In the data below, which lines hold the word "system"? Copy them.

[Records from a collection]
┄┄┄┄┄┄

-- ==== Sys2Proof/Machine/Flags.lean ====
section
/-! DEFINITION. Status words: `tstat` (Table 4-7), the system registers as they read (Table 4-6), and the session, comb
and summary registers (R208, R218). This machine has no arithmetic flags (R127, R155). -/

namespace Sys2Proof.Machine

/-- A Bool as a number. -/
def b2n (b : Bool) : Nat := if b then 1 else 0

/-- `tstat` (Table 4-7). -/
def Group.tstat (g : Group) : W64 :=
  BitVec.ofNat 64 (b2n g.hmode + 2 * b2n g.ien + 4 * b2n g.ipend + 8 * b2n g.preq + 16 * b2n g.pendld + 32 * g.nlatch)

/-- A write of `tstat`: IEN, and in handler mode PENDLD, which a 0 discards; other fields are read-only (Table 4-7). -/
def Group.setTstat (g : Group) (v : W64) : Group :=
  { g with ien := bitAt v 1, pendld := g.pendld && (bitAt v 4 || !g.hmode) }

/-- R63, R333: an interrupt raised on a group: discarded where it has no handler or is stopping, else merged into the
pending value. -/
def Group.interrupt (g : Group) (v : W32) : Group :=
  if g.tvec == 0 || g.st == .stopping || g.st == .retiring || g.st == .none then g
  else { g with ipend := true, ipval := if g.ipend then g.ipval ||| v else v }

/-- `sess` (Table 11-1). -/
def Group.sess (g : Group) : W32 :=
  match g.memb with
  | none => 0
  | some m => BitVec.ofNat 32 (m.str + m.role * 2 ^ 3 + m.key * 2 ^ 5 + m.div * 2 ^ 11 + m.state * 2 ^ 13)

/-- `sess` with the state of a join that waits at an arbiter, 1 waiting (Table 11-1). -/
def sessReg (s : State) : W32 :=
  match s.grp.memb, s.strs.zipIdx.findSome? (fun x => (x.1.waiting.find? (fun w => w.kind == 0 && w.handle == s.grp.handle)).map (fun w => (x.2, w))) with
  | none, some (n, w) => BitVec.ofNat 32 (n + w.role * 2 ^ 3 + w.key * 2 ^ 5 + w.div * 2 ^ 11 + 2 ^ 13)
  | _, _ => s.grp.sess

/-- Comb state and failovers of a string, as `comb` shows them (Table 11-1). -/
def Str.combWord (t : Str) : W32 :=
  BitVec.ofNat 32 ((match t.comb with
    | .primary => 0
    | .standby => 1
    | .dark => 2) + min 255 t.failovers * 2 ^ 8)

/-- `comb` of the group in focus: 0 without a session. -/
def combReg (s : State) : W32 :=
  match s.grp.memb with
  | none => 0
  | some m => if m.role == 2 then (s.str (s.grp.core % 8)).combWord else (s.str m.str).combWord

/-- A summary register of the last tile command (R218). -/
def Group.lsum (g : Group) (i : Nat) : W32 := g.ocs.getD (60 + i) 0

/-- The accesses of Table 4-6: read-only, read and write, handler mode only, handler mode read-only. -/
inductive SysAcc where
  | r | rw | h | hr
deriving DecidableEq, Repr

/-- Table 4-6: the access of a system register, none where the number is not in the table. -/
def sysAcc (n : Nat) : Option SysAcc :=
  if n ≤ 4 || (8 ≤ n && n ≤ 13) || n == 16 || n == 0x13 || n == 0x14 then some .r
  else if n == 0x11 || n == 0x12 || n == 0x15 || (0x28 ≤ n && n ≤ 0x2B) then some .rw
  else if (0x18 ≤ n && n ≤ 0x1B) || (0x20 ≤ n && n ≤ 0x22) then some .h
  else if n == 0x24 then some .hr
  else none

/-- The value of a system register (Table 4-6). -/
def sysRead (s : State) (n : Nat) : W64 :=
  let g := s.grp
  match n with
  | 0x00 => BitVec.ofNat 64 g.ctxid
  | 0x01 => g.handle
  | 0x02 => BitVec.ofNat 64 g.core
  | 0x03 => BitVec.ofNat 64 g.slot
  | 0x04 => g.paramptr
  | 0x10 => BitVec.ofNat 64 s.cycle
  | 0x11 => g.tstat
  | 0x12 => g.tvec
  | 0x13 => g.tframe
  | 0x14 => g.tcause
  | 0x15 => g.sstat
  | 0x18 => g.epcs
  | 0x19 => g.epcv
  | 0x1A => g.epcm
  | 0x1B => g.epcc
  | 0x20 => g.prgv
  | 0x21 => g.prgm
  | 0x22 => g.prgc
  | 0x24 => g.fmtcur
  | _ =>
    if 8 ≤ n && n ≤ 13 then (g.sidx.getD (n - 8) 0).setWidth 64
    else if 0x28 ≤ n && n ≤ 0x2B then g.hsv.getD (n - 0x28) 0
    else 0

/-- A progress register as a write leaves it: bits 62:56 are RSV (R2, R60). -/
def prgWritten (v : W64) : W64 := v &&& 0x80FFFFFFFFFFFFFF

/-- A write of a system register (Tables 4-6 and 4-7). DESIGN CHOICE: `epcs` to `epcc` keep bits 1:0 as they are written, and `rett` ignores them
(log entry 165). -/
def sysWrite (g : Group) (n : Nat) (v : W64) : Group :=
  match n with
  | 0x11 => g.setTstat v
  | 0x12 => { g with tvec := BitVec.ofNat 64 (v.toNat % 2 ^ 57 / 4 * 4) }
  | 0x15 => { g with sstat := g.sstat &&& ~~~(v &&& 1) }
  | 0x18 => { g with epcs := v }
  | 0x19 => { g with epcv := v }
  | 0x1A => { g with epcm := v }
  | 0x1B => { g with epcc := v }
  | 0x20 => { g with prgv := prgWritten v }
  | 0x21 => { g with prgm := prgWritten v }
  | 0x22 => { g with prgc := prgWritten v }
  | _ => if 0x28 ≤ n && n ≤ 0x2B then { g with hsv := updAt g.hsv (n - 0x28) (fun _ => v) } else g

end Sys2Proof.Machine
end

┄┄┄┄┄┄

_Task output_.
/-! DEFINITION. Status words: `tstat` (Table 4-7), the system registers as they read (Table 4-6), and the session, comb
/-- Table 4-6: the access of a system register, none where the number is not in the table. -/
/-- The value of a system register (Table 4-6). -/
/-- A write of a system register (Tables 4-6 and 4-7). DESIGN CHOICE: `epcs` to `epcc` keep bits 1:0 as they are written, and `rett` ignores them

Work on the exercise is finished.